*** Opening of Records provided ***

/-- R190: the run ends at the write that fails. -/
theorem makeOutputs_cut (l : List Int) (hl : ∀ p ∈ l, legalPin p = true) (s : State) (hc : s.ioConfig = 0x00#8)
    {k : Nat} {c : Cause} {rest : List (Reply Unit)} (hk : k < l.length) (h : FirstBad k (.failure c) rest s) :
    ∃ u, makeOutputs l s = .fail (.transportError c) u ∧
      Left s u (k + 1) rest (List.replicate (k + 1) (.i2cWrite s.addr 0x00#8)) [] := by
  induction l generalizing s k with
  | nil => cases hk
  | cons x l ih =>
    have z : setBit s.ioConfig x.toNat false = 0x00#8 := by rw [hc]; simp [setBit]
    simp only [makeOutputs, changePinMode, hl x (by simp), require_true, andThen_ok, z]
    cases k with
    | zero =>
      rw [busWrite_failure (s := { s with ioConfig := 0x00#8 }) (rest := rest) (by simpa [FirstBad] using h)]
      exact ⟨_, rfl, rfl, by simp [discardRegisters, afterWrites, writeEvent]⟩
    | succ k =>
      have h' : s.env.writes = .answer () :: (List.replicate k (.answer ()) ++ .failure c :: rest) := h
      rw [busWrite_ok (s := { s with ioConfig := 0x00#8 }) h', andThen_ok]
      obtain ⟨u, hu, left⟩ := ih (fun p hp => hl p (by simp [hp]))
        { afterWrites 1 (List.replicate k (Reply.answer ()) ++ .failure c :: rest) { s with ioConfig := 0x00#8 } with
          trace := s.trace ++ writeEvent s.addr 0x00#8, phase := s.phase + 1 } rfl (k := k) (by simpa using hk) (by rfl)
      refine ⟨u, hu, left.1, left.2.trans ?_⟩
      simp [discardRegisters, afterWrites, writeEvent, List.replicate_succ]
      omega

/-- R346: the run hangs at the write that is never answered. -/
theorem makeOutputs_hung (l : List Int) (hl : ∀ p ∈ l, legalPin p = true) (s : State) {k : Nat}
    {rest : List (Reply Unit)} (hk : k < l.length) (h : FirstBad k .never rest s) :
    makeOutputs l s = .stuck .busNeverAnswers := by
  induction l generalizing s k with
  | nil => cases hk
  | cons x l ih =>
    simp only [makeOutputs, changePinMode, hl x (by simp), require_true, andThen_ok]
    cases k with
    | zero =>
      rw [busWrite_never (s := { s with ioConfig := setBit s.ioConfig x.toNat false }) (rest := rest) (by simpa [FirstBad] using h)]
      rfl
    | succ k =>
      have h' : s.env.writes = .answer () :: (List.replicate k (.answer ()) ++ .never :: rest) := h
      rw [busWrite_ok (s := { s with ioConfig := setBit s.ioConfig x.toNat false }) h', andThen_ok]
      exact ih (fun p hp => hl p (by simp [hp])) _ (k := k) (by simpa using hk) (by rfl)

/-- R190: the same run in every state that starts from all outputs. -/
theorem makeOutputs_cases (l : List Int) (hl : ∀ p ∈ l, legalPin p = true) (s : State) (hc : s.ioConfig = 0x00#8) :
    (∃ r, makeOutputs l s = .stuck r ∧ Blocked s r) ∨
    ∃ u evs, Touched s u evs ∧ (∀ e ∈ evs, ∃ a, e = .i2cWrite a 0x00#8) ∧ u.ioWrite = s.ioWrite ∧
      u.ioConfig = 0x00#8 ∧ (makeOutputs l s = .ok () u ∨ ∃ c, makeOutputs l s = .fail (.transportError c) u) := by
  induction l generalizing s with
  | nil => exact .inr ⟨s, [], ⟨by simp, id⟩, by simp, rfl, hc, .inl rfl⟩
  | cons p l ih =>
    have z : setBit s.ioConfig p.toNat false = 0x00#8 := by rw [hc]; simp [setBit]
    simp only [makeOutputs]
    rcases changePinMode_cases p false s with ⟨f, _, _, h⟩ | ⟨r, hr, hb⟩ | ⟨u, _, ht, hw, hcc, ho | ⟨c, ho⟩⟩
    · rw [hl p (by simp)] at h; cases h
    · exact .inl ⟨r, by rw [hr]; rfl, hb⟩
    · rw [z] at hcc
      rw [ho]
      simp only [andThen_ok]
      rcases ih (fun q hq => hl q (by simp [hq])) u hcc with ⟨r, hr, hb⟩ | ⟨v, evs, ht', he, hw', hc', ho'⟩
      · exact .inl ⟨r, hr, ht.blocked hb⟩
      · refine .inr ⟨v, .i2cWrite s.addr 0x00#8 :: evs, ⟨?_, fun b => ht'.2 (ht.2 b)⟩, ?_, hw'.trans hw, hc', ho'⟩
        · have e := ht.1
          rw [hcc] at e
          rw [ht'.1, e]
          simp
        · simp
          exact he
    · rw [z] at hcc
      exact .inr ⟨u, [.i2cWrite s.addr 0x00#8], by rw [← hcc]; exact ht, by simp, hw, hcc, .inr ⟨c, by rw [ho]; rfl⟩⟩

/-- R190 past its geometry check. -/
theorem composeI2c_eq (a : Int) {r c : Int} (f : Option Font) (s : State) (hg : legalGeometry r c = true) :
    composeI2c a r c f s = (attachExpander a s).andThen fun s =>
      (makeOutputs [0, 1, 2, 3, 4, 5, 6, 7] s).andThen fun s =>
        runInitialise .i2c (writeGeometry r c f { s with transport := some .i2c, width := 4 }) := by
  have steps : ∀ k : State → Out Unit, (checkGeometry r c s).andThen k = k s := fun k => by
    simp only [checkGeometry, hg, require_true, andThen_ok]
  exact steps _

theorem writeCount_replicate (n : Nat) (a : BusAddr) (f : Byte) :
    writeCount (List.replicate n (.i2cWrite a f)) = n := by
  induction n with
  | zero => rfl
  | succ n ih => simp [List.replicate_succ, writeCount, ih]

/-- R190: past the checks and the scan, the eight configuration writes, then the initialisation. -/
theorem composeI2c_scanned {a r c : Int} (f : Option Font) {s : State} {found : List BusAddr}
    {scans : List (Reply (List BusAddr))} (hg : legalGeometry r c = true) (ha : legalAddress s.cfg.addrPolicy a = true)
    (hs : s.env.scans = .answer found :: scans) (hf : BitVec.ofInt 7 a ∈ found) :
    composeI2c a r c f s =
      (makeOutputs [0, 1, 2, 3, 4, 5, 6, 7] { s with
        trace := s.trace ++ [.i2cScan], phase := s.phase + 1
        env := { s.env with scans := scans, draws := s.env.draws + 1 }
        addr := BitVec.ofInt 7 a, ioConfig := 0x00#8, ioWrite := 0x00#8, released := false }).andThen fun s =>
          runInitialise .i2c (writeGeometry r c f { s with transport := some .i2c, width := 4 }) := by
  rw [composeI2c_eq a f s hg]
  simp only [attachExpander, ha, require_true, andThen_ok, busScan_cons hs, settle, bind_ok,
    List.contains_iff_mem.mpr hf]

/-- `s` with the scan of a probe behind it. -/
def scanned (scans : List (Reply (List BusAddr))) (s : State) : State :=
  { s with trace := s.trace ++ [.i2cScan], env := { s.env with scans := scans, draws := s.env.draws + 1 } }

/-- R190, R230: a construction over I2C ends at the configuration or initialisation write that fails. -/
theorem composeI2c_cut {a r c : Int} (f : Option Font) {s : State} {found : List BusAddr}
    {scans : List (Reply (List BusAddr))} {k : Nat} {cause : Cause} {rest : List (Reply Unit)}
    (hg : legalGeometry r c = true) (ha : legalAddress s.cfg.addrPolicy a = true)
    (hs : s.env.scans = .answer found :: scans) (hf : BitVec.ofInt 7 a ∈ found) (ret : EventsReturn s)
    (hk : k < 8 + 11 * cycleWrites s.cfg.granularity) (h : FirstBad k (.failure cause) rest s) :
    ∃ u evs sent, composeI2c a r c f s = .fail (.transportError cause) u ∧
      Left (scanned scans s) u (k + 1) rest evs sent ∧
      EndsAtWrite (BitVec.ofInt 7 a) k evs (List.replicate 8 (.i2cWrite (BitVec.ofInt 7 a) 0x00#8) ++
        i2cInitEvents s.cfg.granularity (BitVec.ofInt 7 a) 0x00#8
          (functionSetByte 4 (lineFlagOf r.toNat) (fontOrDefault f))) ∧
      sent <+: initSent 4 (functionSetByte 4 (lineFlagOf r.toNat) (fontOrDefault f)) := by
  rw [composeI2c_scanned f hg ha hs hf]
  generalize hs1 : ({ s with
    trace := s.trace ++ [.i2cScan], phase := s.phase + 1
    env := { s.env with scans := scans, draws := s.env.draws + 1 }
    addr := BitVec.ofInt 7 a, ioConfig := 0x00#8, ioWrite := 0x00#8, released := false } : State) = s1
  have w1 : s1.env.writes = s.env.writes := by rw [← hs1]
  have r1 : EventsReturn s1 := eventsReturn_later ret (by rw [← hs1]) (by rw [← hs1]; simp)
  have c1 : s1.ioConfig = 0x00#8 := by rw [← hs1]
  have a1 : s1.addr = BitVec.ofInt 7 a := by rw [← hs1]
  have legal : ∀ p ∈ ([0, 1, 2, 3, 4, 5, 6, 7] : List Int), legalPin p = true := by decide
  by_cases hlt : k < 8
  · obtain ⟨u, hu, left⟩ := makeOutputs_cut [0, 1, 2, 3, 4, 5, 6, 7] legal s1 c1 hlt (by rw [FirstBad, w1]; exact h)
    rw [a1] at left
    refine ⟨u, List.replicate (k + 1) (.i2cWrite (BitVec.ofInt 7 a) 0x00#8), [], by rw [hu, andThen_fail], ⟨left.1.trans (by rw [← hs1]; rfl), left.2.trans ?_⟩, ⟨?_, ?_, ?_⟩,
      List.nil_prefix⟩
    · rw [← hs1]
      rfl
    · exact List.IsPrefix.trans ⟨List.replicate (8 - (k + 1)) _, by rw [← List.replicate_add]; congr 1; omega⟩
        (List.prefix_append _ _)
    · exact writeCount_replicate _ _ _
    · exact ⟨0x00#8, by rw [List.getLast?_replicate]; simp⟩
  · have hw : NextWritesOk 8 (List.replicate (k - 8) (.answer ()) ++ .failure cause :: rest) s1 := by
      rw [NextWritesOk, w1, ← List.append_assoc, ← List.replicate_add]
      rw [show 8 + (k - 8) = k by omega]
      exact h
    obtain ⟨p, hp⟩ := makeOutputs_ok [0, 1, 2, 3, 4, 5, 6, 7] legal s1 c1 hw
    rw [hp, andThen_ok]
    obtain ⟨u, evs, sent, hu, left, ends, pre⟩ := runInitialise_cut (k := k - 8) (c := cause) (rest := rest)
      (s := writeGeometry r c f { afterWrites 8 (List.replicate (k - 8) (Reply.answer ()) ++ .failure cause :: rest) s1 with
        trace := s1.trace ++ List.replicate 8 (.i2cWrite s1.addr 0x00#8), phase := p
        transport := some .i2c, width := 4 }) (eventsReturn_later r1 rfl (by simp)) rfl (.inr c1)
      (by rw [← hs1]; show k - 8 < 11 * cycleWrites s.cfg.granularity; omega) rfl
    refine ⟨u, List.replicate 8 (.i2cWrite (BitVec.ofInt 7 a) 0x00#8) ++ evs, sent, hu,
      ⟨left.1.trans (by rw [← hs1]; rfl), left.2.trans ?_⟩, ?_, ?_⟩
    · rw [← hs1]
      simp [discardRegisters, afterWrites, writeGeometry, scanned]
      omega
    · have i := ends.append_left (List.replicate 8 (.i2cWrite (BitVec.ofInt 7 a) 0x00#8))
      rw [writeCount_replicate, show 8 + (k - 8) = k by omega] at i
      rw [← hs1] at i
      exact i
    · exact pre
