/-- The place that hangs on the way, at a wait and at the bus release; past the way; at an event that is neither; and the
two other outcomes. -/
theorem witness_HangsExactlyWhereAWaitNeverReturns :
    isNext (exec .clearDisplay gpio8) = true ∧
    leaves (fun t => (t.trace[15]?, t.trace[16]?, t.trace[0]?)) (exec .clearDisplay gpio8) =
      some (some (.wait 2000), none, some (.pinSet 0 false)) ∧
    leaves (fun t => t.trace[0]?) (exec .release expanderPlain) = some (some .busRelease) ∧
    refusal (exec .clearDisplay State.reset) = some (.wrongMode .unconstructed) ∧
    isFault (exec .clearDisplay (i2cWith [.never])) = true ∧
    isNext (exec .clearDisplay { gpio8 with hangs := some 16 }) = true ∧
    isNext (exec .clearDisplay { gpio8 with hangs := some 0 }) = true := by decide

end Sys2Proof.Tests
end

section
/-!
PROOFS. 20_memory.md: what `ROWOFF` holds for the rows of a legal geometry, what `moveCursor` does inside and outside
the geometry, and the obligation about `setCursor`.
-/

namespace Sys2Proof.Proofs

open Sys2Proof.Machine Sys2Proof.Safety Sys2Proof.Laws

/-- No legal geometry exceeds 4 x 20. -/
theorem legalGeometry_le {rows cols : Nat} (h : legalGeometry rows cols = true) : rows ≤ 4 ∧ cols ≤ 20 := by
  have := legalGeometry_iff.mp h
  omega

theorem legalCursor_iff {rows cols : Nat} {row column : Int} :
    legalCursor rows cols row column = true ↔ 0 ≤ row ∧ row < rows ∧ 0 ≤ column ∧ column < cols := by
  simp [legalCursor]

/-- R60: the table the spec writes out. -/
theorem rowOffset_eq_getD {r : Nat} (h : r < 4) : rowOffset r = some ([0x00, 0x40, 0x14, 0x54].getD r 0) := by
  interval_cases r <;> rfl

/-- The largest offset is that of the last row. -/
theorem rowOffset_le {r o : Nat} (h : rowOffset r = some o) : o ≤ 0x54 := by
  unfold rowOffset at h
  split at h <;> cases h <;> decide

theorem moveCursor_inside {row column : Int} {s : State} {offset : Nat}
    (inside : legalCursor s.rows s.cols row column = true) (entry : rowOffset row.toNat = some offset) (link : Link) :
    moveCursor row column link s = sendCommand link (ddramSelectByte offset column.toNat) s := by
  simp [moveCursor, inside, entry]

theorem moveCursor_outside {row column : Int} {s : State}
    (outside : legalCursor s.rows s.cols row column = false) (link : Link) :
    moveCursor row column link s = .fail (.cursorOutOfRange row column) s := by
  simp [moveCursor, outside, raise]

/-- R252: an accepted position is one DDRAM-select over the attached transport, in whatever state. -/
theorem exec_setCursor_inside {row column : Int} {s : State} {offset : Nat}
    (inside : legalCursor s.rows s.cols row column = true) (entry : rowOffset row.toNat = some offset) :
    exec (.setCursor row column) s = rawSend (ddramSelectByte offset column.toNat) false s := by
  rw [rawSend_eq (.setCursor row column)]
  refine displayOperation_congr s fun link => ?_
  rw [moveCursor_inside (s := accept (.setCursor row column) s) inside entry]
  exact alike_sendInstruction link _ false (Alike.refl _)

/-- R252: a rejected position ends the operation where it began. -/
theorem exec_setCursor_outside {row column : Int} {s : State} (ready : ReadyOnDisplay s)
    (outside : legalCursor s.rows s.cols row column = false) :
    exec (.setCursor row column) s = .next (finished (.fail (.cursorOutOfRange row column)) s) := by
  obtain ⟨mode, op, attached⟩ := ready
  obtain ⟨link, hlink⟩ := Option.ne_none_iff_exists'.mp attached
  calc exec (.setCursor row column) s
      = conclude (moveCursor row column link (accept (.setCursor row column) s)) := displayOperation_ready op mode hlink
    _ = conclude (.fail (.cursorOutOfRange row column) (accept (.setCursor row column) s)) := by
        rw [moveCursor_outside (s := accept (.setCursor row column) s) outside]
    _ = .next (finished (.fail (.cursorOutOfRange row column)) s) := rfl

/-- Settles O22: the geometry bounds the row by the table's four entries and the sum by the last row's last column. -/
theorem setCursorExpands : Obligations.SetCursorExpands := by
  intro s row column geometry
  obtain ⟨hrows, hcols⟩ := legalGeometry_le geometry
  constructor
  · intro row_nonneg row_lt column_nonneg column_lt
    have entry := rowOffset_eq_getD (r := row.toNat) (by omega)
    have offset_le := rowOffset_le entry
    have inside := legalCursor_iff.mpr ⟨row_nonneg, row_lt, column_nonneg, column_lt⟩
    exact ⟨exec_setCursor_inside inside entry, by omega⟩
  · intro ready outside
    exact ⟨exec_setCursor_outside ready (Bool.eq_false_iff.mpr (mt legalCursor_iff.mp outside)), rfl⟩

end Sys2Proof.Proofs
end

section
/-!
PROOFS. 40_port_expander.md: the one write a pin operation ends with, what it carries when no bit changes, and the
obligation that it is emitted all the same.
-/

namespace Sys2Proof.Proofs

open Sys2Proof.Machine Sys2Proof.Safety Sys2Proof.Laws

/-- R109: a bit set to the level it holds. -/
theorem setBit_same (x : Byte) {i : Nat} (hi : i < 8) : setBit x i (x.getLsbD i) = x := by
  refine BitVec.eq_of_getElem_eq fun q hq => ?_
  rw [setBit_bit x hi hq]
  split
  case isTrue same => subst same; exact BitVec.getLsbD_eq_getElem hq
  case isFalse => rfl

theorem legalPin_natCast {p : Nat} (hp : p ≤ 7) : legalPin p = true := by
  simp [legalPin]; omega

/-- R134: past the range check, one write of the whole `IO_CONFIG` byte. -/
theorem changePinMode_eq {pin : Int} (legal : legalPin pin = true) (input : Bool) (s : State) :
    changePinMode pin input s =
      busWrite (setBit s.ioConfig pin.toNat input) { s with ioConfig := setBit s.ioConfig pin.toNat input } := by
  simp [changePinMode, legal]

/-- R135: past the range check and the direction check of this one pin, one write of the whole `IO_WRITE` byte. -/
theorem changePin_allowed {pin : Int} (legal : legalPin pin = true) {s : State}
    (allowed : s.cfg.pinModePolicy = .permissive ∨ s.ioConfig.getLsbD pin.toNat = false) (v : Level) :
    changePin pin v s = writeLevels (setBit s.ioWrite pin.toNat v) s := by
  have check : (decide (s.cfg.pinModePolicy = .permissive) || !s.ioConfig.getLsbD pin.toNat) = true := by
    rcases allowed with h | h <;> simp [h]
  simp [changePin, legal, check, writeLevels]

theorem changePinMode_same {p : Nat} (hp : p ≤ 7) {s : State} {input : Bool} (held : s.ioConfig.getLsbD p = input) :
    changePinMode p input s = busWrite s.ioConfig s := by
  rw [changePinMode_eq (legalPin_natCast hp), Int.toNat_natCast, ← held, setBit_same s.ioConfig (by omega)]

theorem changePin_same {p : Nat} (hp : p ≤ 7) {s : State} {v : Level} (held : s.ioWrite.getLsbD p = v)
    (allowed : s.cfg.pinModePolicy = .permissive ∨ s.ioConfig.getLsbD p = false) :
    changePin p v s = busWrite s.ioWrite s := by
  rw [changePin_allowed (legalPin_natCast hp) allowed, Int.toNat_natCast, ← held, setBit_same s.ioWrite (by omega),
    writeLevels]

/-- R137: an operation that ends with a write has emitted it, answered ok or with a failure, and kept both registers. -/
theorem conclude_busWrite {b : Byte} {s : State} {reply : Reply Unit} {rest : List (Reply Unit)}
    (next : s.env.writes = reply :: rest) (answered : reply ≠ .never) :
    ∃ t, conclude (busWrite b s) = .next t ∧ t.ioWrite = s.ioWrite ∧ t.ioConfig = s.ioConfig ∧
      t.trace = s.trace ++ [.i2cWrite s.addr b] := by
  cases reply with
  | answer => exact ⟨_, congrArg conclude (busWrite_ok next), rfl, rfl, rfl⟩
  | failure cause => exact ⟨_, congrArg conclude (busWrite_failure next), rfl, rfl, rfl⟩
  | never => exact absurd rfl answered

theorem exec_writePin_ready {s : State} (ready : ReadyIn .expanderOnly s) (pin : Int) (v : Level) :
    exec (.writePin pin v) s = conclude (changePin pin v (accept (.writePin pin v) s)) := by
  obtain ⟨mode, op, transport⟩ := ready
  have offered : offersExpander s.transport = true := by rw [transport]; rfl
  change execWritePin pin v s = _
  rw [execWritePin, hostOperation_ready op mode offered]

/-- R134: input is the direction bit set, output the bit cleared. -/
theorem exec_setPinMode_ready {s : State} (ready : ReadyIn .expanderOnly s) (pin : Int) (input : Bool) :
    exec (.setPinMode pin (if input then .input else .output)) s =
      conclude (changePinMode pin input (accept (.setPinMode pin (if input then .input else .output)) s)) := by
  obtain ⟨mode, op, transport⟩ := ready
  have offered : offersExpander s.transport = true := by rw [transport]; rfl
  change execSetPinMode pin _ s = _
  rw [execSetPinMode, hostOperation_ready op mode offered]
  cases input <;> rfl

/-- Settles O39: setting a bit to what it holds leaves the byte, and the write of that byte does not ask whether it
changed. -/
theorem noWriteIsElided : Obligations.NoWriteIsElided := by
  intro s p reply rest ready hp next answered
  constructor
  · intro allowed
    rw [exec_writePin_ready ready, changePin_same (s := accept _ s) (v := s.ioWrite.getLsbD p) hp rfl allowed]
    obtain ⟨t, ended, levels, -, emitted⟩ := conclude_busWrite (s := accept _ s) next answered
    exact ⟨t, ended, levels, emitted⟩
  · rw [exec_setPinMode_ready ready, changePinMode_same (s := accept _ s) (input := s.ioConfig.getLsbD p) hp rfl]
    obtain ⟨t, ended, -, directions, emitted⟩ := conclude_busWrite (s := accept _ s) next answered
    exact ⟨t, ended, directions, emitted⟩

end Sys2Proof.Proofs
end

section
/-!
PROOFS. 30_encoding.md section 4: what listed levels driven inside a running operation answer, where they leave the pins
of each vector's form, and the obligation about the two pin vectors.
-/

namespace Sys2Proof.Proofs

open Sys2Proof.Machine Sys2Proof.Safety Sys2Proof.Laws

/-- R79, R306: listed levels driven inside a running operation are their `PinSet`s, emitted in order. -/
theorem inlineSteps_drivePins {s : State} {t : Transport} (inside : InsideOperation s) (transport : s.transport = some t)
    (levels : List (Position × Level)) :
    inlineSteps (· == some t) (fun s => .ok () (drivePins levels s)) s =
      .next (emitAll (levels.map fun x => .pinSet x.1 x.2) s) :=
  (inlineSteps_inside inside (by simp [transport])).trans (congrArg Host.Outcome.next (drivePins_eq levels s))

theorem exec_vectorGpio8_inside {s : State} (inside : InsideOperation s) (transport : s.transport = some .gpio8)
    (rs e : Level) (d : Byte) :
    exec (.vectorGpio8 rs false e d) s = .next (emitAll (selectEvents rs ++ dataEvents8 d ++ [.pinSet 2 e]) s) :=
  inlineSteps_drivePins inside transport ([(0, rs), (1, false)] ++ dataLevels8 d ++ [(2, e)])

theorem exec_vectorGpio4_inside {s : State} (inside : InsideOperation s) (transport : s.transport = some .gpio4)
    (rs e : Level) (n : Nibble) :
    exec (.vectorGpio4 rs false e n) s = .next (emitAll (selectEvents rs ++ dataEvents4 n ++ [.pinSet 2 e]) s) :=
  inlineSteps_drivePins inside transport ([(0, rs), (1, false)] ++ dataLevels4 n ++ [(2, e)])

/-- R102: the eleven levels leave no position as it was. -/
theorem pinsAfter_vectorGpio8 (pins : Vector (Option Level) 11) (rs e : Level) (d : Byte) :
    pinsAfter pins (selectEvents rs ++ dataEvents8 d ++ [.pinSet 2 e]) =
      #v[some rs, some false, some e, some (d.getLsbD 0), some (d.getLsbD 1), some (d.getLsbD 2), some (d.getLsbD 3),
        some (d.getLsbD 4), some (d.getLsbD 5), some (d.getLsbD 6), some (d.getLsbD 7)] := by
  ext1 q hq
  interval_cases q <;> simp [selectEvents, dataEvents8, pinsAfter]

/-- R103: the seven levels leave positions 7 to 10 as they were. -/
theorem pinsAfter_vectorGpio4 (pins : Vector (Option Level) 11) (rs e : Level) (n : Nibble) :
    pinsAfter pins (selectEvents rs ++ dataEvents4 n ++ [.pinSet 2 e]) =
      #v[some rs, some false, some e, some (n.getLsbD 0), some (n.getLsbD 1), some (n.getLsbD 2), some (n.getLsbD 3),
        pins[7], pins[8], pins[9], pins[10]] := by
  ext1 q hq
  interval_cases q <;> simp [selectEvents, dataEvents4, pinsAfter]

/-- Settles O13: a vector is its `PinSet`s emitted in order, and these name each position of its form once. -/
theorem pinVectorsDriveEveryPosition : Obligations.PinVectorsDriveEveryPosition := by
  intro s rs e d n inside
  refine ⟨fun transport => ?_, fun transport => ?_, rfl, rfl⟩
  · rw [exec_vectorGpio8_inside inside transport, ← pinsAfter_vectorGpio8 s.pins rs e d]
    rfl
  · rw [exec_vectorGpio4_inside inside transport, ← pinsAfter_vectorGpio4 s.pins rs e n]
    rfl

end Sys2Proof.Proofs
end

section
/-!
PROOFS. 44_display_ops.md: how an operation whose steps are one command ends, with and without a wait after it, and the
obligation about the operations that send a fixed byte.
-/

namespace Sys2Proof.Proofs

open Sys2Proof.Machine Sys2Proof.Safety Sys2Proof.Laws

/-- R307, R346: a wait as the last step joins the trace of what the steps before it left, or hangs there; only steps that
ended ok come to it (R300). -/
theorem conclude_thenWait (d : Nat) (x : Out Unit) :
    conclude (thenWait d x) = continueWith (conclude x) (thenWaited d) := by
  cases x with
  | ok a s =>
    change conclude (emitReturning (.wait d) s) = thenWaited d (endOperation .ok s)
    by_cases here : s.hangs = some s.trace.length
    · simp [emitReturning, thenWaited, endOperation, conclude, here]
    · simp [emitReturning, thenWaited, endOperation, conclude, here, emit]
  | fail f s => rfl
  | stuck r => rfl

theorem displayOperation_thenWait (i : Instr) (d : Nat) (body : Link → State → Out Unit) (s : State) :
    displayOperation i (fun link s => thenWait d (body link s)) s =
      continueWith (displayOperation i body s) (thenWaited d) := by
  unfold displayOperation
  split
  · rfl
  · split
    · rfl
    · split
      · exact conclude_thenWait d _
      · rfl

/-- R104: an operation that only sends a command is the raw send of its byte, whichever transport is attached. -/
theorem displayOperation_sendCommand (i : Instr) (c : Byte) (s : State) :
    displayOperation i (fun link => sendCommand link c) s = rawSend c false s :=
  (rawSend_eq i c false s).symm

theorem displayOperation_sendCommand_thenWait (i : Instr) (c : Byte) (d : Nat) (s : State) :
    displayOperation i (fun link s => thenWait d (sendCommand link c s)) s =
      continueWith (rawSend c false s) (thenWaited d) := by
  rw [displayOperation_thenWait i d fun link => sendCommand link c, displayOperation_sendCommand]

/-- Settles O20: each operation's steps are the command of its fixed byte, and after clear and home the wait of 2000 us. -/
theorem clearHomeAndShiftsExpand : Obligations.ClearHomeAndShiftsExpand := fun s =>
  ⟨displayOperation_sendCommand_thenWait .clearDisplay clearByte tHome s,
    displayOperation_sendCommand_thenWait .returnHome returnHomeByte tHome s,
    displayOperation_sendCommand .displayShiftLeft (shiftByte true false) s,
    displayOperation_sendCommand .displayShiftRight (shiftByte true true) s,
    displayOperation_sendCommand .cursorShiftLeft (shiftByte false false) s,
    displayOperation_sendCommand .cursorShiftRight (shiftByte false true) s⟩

*** Close of Records provided ***

#### Aim of the exercise
Return only the lines from the beginning of the material up to and including the line with "trace := s.trace ++ writeEvent", exactly as written.

#### Response
/-- R190: the run ends at the write that fails. -/
theorem makeOutputs_cut (l : List Int) (hl : ∀ p ∈ l, legalPin p = true) (s : State) (hc : s.ioConfig = 0x00#8)
    {k : Nat} {c : Cause} {rest : List (Reply Unit)} (hk : k < l.length) (h : FirstBad k (.failure c) rest s) :
    ∃ u, makeOutputs l s = .fail (.transportError c) u ∧
      Left s u (k + 1) rest (List.replicate (k + 1) (.i2cWrite s.addr 0x00#8)) [] := by
  induction l generalizing s k with
  | nil => cases hk
  | cons x l ih =>
    have z : setBit s.ioConfig x.toNat false = 0x00#8 := by rw [hc]; simp [setBit]
    simp only [makeOutputs, changePinMode, hl x (by simp), require_true, andThen_ok, z]
    cases k with
    | zero =>
      rw [busWrite_failure (s := { s with ioConfig := 0x00#8 }) (rest := rest) (by simpa [FirstBad] using h)]
      exact ⟨_, rfl, rfl, by simp [discardRegisters, afterWrites, writeEvent]⟩
    | succ k =>
      have h' : s.env.writes = .answer () :: (List.replicate k (.answer ()) ++ .failure c :: rest) := h
      rw [busWrite_ok (s := { s with ioConfig := 0x00#8 }) h', andThen_ok]
      obtain ⟨u, hu, left⟩ := ih (fun p hp => hl p (by simp [hp]))
        { afterWrites 1 (List.replicate k (Reply.answer ()) ++ .failure c :: rest) { s with ioConfig := 0x00#8 } with
          trace := s.trace ++ writeEvent s.addr 0x00#8, phase := s.phase + 1 } rfl (k := k) (by simpa using hk) (by rfl)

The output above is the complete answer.